Trionfi (cards) - Name

Name

The first known use of the name Trionfi was in February 1442, in the account books of D'Este court of Ferrara, when the painter Sagramoro received money for the production of four playing card decks, which contained a series of trumps and the common four Italian suits (le chope e le spade e li dinari e li bastoni e tutte le figure). In the following years the name appears variously in playing card contexts, with the major part of the documents coming from the Ferrarese court. Parallel to this development extant, early cards are known mainly from Milan (the so-called "Visconti-Sforza Tarocchi"), identified as forerunners of the later Tarot cards. The earliest cards of this type of deck, unfortunately not all complete, are the Brera-Brambilla Tarocchi, the Cary-Yale deck and the Pierpont-Morgan-Bergamo Tarocchi.

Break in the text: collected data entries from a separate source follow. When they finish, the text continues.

theorem State.onOutcomePulse_frame (s : State) (t : State) (h : State.onOutcomePulse s = some t) :
    t.pins = s.pins ∧ t.control = s.control ∧ t.upstream = s.upstream ∧ t.groups = s.groups ∧ t.lines = s.lines ∧
    t.journal = s.journal ∧ t.cursor = s.cursor ∧ t.port = s.port ∧ t.device = s.device ∧ t.monitor = s.monitor ∧
    t.link = s.link ∧ t.boot = s.boot ∧ t.freeCount = s.freeCount ∧ t.pending = s.pending := by
  unfold State.onOutcomePulse at h
  (repeat' split at h) <;> cases h <;> simp

theorem State.onCackRise_frame (s : State) (t : State) (h : State.onCackRise s = some t) :
    t.pins = s.pins ∧ t.control = s.control ∧ t.upstream = s.upstream ∧ t.groups = s.groups ∧ t.lines = s.lines ∧
    t.journal = s.journal ∧ t.cursor = s.cursor ∧ t.port = s.port ∧ t.device = s.device ∧ t.monitor = s.monitor ∧
    t.link = s.link ∧ t.boot = s.boot ∧ t.freeCount = s.freeCount ∧ t.pending = s.pending := by
  unfold State.onCackRise at h
  split at h <;> cases h <;> simp

theorem State.onCackFall_frame (s : State) (t : State) (h : State.onCackFall s = some t) :
    t.pins = s.pins ∧ t.control = s.control ∧ t.upstream = s.upstream ∧ t.groups = s.groups ∧ t.lines = s.lines ∧
    t.journal = s.journal ∧ t.cursor = s.cursor ∧ t.port = s.port ∧ t.device = s.device ∧ t.monitor = s.monitor ∧
    t.link = s.link ∧ t.boot = s.boot ∧ t.freeCount = s.freeCount ∧ t.pending = s.pending := by
  unfold State.onCackFall at h
  split at h <;> cases h <;> simp

@[simp] theorem State.beginAccess_frame (s : State) :
    (State.beginAccess s).pins = s.pins ∧ (State.beginAccess s).groups = s.groups ∧
    (State.beginAccess s).lines = s.lines ∧ (State.beginAccess s).journal = s.journal ∧
    (State.beginAccess s).cursor = s.cursor ∧ (State.beginAccess s).device = s.device ∧
    (State.beginAccess s).outcomes = s.outcomes ∧ (State.beginAccess s).link = s.link ∧
    (State.beginAccess s).boot = s.boot ∧ (State.beginAccess s).freeCount = s.freeCount ∧
    (State.beginAccess s).pending = s.pending := by
  unfold State.beginAccess
  split <;> simp

theorem State.atStrobe_frame (s : State) (t : State) (h : State.atStrobe s = some t) :
    t.pins = s.pins ∧ t.groups = s.groups ∧ t.lines = s.lines ∧ t.journal = s.journal ∧ t.cursor = s.cursor ∧
    t.device = s.device ∧ t.outcomes = s.outcomes ∧ t.link = s.link ∧ t.boot = s.boot ∧ t.freeCount = s.freeCount ∧
    t.pending = s.pending := by
  unfold State.atStrobe at h
  (repeat' split at h) <;> cases h <;> simp

@[simp] theorem State.writeByAddress_frame (page : Nat) (offset : Nat) (data : Byte) (s : State) :
    (State.writeByAddress page offset data s).pins = s.pins ∧
    (State.writeByAddress page offset data s).control = s.control ∧
    (State.writeByAddress page offset data s).journal = s.journal ∧
    (State.writeByAddress page offset data s).cursor = s.cursor ∧
    (State.writeByAddress page offset data s).port = s.port ∧
    (State.writeByAddress page offset data s).device = s.device ∧
    (State.writeByAddress page offset data s).boot = s.boot ∧
    (State.writeByAddress page offset data s).freeCount = s.freeCount ∧
    (State.writeByAddress page offset data s).pending = s.pending := by
  unfold State.writeByAddress
  (repeat' split) <;> simp

@[simp] theorem State.decideWrite_frame (page : Nat) (offset : Nat) (data : Byte) (s : State) :
    (State.decideWrite page offset data s).pins = s.pins ∧ (State.decideWrite page offset data s).journal = s.journal ∧
    (State.decideWrite page offset data s).cursor = s.cursor ∧
    (State.decideWrite page offset data s).device = s.device ∧ (State.decideWrite page offset data s).boot = s.boot ∧
    (State.decideWrite page offset data s).freeCount = s.freeCount ∧
    (State.decideWrite page offset data s).pending = s.pending := by
  unfold State.decideWrite
  (repeat' split) <;> simp

@[simp] theorem State.readByAddress_frame (page : Nat) (offset : Nat) (s : State) :
    (State.readByAddress page offset s).pins = s.pins ∧ (State.readByAddress page offset s).control = s.control ∧
    (State.readByAddress page offset s).groups = s.groups ∧ (State.readByAddress page offset s).lines = s.lines ∧
    (State.readByAddress page offset s).journal = s.journal ∧ (State.readByAddress page offset s).cursor = s.cursor ∧
    (State.readByAddress page offset s).port = s.port ∧ (State.readByAddress page offset s).device = s.device ∧
    (State.readByAddress page offset s).outcomes = s.outcomes ∧ (State.readByAddress page offset s).link = s.link ∧
    (State.readByAddress page offset s).boot = s.boot ∧ (State.readByAddress page offset s).freeCount = s.freeCount ∧
    (State.readByAddress page offset s).pending = s.pending := by
  unfold State.readByAddress
  (repeat' split) <;> simp

@[simp] theorem State.readInHoldup_frame (page : Nat) (offset : Nat) (s : State) :
    (State.readInHoldup page offset s).pins = s.pins ∧ (State.readInHoldup page offset s).control = s.control ∧
    (State.readInHoldup page offset s).groups = s.groups ∧ (State.readInHoldup page offset s).lines = s.lines ∧
    (State.readInHoldup page offset s).journal = s.journal ∧ (State.readInHoldup page offset s).cursor = s.cursor ∧
    (State.readInHoldup page offset s).port = s.port ∧ (State.readInHoldup page offset s).device = s.device ∧
    (State.readInHoldup page offset s).outcomes = s.outcomes ∧ (State.readInHoldup page offset s).boot = s.boot ∧
    (State.readInHoldup page offset s).freeCount = s.freeCount ∧
    (State.readInHoldup page offset s).pending = s.pending := by
  unfold State.readInHoldup
  (repeat' split) <;> simp

@[simp] theorem State.decideRead_frame (page : Nat) (offset : Nat) (s : State) :
    (State.decideRead page offset s).pins = s.pins ∧ (State.decideRead page offset s).groups = s.groups ∧
    (State.decideRead page offset s).lines = s.lines ∧ (State.decideRead page offset s).journal = s.journal ∧
    (State.decideRead page offset s).cursor = s.cursor ∧ (State.decideRead page offset s).device = s.device ∧
    (State.decideRead page offset s).outcomes = s.outcomes ∧ (State.decideRead page offset s).boot = s.boot ∧
    (State.decideRead page offset s).freeCount = s.freeCount ∧ (State.decideRead page offset s).pending = s.pending := by
  unfold State.decideRead
  (repeat' split) <;> simp

theorem State.onUcsAssertion_frame (s : State) (t : State) (h : State.onUcsAssertion s = some t) :
    t.pins = s.pins ∧ t.groups = s.groups ∧ t.lines = s.lines ∧ t.journal = s.journal ∧ t.cursor = s.cursor ∧
    t.device = s.device ∧ t.outcomes = s.outcomes ∧ t.link = s.link ∧ t.boot = s.boot ∧ t.freeCount = s.freeCount ∧
    t.pending = s.pending := by
  unfold State.onUcsAssertion at h
  split at h <;> cases h <;> simp

theorem State.onUcsReleaseWithoutStrobe_frame (s : State) (t : State) (h : State.onUcsReleaseWithoutStrobe s = some t) :
    t.pins = s.pins ∧ t.control = s.control ∧ t.groups = s.groups ∧ t.lines = s.lines ∧ t.journal = s.journal ∧
    t.cursor = s.cursor ∧ t.port = s.port ∧ t.device = s.device ∧ t.outcomes = s.outcomes ∧ t.link = s.link ∧
    t.boot = s.boot ∧ t.freeCount = s.freeCount ∧ t.pending = s.pending := by
  unfold State.onUcsReleaseWithoutStrobe at h
  (repeat' split at h) <;> cases h <;> simp

theorem State.expireHold_frame (abandoned : Bool) (s : State) (t : State) (h : State.expireHold abandoned s = some t) :
    t.pins = s.pins ∧ t.control = s.control ∧ t.journal = s.journal ∧ t.cursor = s.cursor ∧ t.port = s.port ∧
    t.device = s.device ∧ t.boot = s.boot ∧ t.freeCount = s.freeCount ∧ t.pending = s.pending := by
  unfold State.expireHold at h
  (repeat' split at h) <;> cases h <;> simp

theorem State.onWakeTimerExpiry_frame (s : State) (t : State) (h : State.onWakeTimerExpiry s = some t) :
    t.pins = s.pins ∧ t.control = s.control ∧ t.upstream = s.upstream ∧ t.groups = s.groups ∧ t.lines = s.lines ∧
    t.journal = s.journal ∧ t.cursor = s.cursor ∧ t.device = s.device ∧ t.monitor = s.monitor ∧
    t.outcomes = s.outcomes ∧ t.link = s.link ∧ t.freeCount = s.freeCount ∧ t.pending = s.pending := by
  unfold State.onWakeTimerExpiry at h
  (repeat' split at h) <;> cases h <;> simp

@[simp] theorem State.stopOpTimer_frame (s : State) :
    (State.stopOpTimer s).pins = s.pins ∧ (State.stopOpTimer s).control = s.control ∧
    (State.stopOpTimer s).upstream = s.upstream ∧ (State.stopOpTimer s).groups = s.groups ∧
    (State.stopOpTimer s).lines = s.lines ∧ (State.stopOpTimer s).journal = s.journal ∧
    (State.stopOpTimer s).cursor = s.cursor ∧ (State.stopOpTimer s).device = s.device ∧
    (State.stopOpTimer s).monitor = s.monitor ∧ (State.stopOpTimer s).outcomes = s.outcomes ∧
    (State.stopOpTimer s).link = s.link ∧ (State.stopOpTimer s).boot = s.boot ∧
    (State.stopOpTimer s).freeCount = s.freeCount ∧ (State.stopOpTimer s).pending = s.pending := by
  and_intros <;> rfl

theorem State.onReadyCheckPass_frame (failed : Bool) (s : State) (t : State) (h : State.onReadyCheckPass failed s = some t) :
    t.pins = s.pins ∧ t.control = s.control ∧ t.upstream = s.upstream ∧ t.groups = s.groups ∧ t.lines = s.lines ∧
    t.journal = s.journal ∧ t.cursor = s.cursor ∧ t.monitor = s.monitor ∧ t.outcomes = s.outcomes ∧ t.link = s.link ∧
    t.boot = s.boot ∧ t.pending = s.pending := by
  unfold State.onReadyCheckPass at h
  (repeat' split at h) <;> cases h <;> simp

theorem State.onPageReadEnd_frame (s : State) (t : State) (h : State.onPageReadEnd s = some t) :
    t.pins = s.pins ∧ t.device = s.device ∧ t.freeCount = s.freeCount ∧ t.pending = s.pending := by
  unfold State.onPageReadEnd at h
  (repeat' split at h) <;> cases h <;> simp

theorem State.onProgramAttemptEnd_frame (failed : Bool) (s : State) (t : State) (h : State.onProgramAttemptEnd failed s = some t) :
    t.pins = s.pins ∧ t.pending = s.pending := by
  unfold State.onProgramAttemptEnd at h
  (repeat' split at h) <;> cases h <;> simp

@[simp] theorem State.overrun_frame (op : Operation) (s : State) :
    (State.overrun op s).pins = s.pins ∧ (State.overrun op s).control = s.control ∧
    (State.overrun op s).upstream = s.upstream ∧ (State.overrun op s).groups = s.groups ∧
    (State.overrun op s).lines = s.lines ∧ (State.overrun op s).journal = s.journal ∧
    (State.overrun op s).cursor = s.cursor ∧ (State.overrun op s).port = s.port ∧
    (State.overrun op s).monitor = s.monitor ∧ (State.overrun op s).outcomes = s.outcomes ∧
    (State.overrun op s).link = s.link ∧ (State.overrun op s).boot = s.boot ∧
    (State.overrun op s).freeCount = s.freeCount ∧ (State.overrun op s).pending = s.pending := by
  unfold State.overrun
  split <;> simp

theorem State.onOperationTimerExpiry_frame (s : State) (t : State) (h : State.onOperationTimerExpiry s = some t) :
    t.pins = s.pins ∧ t.freeCount = s.freeCount ∧ t.pending = s.pending := by
  unfold State.onOperationTimerExpiry at h
  (repeat' split at h) <;> cases h <;> simp

@[simp] theorem State.respond_frame (status : Status) (data : List Byte) (s : State) :
    (State.respond status data s).pins = s.pins ∧ (State.respond status data s).control = s.control ∧
    (State.respond status data s).upstream = s.upstream ∧ (State.respond status data s).groups = s.groups ∧
    (State.respond status data s).lines = s.lines ∧ (State.respond status data s).journal = s.journal ∧
    (State.respond status data s).cursor = s.cursor ∧ (State.respond status data s).port = s.port ∧
    (State.respond status data s).device = s.device ∧ (State.respond status data s).monitor = s.monitor ∧
    (State.respond status data s).outcomes = s.outcomes ∧ (State.respond status data s).boot = s.boot ∧
    (State.respond status data s).freeCount = s.freeCount ∧ (State.respond status data s).pending = s.pending := by
  and_intros <;> rfl

@[simp] theorem State.wakeFor_frame (bytes : List Byte) (s : State) :
    (State.wakeFor bytes s).pins = s.pins ∧ (State.wakeFor bytes s).upstream = s.upstream ∧
    (State.wakeFor bytes s).groups = s.groups ∧ (State.wakeFor bytes s).lines = s.lines ∧
    (State.wakeFor bytes s).journal = s.journal ∧ (State.wakeFor bytes s).cursor = s.cursor ∧
    (State.wakeFor bytes s).device = s.device ∧ (State.wakeFor bytes s).outcomes = s.outcomes ∧
    (State.wakeFor bytes s).link = s.link ∧ (State.wakeFor bytes s).boot = s.boot ∧
    (State.wakeFor bytes s).freeCount = s.freeCount ∧ (State.wakeFor bytes s).pending = s.pending := by
  unfold State.wakeFor
  (repeat' split) <;> simp

@[simp] theorem State.takeCommand_frame (bytes : List Byte) (s : State) :
    (State.takeCommand bytes s).pins = s.pins ∧ (State.takeCommand bytes s).upstream = s.upstream ∧
    (State.takeCommand bytes s).groups = s.groups ∧ (State.takeCommand bytes s).lines = s.lines ∧
    (State.takeCommand bytes s).journal = s.journal ∧ (State.takeCommand bytes s).cursor = s.cursor ∧
    (State.takeCommand bytes s).device = s.device ∧ (State.takeCommand bytes s).outcomes = s.outcomes ∧
    (State.takeCommand bytes s).boot = s.boot ∧ (State.takeCommand bytes s).freeCount = s.freeCount ∧
    (State.takeCommand bytes s).pending = s.pending := by
  unfold State.takeCommand
  dsimp only
  split <;> simp

theorem State.onLinkWriteTransactionEnd_frame (address : LinkAddress) (bytes : List Byte) (s : State) (t : State) (h : State.onLinkWriteTransactionEnd address bytes s = some t) :
    t.pins = s.pins ∧ t.upstream = s.upstream ∧ t.groups = s.groups ∧ t.lines = s.lines ∧ t.journal = s.journal ∧
    t.cursor = s.cursor ∧ t.device = s.device ∧ t.outcomes = s.outcomes ∧ t.boot = s.boot ∧
    t.freeCount = s.freeCount ∧ t.pending = s.pending := by
  unfold State.onLinkWriteTransactionEnd at h
  (repeat' split at h) <;> cases h <;> simp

Likely, the name Trionfi was used in the early times not only for decks produced at the opportunity of a triumphal occasion like a marriage, military victory or a peace treaty, as a small part of the much more voluminous festivities, which also were called "Trionfi", a type of celebration which became excessively popular in Italy around 1440-1450.

A letter from November 1449 by the Venetian Antonio Jacopo Marcello used the expression for a deck, which was produced 1425 or earlier. It was commissioned by the duke of Milan, Filippo Maria Visconti, painted by Michelino da Besozzo and described in an accompanying text by Martiano da Tortona. The deck itself is lost, but the description of Martiano da Tortona offers details about the deck. It had likely totally 60 cards (four kings, forty number cards and sixteen trumps). The forty-four-suit cards used birds as suit signs and the trumps presented sixteen Roman gods.

The names Taraux and Tarocchi appear according current Tarot research for the first time in the year 1505 parallel in Avignon (France) and Ferrara. Around this time, the name Trionfi seems to modify its character in playing card context, it appears as a game of its own (Rabelais knows a Taraux and a Trionfi game) and seems no longer connected to the specific allegorical cards. The general English expression "trump" and the German "trumpfen" (in card games) have developed from the Italian "Trionfi".